Requirement: Below are the entries; give again exactly the lines from the one mentioning "as before. -/" through the one mentioning "rfl, ?runs, ?others⟩", inclusive.

[Saved entries]
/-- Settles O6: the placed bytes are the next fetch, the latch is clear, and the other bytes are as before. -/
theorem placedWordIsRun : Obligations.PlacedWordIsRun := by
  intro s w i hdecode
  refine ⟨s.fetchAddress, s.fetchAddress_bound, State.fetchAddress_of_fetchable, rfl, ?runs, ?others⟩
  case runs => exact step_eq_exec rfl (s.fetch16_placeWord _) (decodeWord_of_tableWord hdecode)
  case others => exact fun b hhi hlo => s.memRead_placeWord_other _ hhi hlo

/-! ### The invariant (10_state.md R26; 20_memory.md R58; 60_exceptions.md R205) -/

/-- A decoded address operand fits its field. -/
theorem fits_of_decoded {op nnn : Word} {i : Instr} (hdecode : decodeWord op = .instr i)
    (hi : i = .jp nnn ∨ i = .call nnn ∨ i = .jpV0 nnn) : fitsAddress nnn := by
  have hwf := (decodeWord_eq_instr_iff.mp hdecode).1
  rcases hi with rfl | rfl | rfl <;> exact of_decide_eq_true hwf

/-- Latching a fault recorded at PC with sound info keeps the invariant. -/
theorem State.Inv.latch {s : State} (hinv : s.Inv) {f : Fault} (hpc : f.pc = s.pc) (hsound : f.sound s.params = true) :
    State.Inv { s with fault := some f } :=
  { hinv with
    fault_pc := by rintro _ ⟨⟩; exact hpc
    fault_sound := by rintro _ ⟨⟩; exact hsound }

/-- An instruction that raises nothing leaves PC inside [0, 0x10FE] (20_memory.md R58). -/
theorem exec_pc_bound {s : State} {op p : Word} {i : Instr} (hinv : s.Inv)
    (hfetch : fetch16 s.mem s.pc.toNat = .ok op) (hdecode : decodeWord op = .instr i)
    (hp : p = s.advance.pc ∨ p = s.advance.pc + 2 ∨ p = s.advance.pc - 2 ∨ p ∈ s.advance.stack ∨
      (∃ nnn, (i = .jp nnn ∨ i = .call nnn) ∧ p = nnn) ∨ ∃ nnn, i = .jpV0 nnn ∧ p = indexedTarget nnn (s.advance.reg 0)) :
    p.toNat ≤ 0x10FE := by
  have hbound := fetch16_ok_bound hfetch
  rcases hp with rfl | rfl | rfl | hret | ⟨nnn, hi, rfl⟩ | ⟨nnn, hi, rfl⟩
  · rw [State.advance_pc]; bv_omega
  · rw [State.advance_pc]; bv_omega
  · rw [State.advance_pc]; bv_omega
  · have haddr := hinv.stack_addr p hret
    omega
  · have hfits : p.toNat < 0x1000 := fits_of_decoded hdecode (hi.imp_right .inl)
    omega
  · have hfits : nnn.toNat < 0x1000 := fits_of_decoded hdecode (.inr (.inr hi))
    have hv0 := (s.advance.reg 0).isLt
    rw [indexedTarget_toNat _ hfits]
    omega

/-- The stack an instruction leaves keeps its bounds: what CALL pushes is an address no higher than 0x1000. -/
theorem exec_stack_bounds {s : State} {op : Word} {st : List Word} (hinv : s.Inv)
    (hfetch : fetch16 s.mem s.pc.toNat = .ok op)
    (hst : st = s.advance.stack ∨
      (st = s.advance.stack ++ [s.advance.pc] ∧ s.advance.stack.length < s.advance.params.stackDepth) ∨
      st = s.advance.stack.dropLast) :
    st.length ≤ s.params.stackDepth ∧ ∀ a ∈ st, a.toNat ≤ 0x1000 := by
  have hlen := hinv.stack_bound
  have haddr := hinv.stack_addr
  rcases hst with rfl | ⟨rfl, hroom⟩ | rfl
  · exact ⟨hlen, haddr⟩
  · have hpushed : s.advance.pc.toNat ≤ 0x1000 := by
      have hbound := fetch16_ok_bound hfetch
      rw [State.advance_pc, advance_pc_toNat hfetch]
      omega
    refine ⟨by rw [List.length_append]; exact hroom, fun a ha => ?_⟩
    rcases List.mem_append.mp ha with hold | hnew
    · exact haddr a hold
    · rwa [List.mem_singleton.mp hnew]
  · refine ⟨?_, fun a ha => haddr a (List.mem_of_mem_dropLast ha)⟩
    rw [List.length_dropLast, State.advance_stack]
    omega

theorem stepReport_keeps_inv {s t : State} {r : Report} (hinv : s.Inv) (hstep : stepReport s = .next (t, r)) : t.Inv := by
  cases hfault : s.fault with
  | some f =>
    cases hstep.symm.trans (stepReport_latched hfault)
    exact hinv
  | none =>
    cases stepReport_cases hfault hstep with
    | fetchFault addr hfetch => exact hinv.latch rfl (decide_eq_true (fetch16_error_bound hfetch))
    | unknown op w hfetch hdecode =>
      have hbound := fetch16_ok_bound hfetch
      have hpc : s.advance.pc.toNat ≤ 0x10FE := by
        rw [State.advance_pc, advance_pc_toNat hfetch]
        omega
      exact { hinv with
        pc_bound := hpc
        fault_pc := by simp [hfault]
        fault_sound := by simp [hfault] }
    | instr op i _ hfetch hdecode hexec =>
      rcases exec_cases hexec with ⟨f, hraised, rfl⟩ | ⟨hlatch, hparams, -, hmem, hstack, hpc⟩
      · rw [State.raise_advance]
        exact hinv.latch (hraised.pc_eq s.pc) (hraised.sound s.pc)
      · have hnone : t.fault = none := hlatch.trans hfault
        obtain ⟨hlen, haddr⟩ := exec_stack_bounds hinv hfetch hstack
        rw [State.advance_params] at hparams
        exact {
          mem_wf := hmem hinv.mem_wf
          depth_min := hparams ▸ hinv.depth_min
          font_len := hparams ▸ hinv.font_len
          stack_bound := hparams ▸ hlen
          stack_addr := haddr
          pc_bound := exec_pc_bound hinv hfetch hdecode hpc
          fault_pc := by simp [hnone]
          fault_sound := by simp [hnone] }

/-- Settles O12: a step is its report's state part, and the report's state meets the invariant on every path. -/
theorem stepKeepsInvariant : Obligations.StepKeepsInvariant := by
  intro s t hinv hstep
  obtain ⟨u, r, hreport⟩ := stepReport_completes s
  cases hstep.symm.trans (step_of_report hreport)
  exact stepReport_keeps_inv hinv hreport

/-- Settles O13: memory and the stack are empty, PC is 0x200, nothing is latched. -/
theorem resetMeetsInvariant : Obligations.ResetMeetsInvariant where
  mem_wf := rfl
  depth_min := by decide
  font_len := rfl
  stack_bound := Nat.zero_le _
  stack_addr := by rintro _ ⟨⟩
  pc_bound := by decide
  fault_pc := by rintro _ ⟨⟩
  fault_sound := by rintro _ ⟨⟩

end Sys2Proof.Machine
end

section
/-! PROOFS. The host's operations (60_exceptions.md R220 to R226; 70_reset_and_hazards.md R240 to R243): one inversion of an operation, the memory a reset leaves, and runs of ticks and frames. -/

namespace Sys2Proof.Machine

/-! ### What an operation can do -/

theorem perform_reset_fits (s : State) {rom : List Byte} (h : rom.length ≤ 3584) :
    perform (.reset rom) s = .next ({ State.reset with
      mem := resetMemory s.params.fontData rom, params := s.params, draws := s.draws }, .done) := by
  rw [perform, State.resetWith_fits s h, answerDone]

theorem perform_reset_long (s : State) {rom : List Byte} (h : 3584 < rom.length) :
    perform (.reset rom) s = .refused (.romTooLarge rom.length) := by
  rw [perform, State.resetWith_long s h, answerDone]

* * *

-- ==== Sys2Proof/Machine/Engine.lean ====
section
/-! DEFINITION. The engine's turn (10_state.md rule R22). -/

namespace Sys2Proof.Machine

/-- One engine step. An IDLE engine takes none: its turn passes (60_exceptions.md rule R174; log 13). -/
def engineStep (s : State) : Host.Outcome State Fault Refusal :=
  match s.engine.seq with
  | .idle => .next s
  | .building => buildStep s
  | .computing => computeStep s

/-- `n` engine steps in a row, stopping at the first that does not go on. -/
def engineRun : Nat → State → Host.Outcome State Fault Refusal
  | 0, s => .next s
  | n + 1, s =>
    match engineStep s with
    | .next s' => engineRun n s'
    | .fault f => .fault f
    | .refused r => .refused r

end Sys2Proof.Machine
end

Written answer:
/-- Settles O6: the placed bytes are the next fetch, the latch is clear, and the other bytes are as before. -/
theorem placedWordIsRun : Obligations.PlacedWordIsRun := by
  intro s w i hdecode
  refine ⟨s.fetchAddress, s.fetchAddress_bound, State.fetchAddress_of_fetchable, rfl, ?runs, ?others⟩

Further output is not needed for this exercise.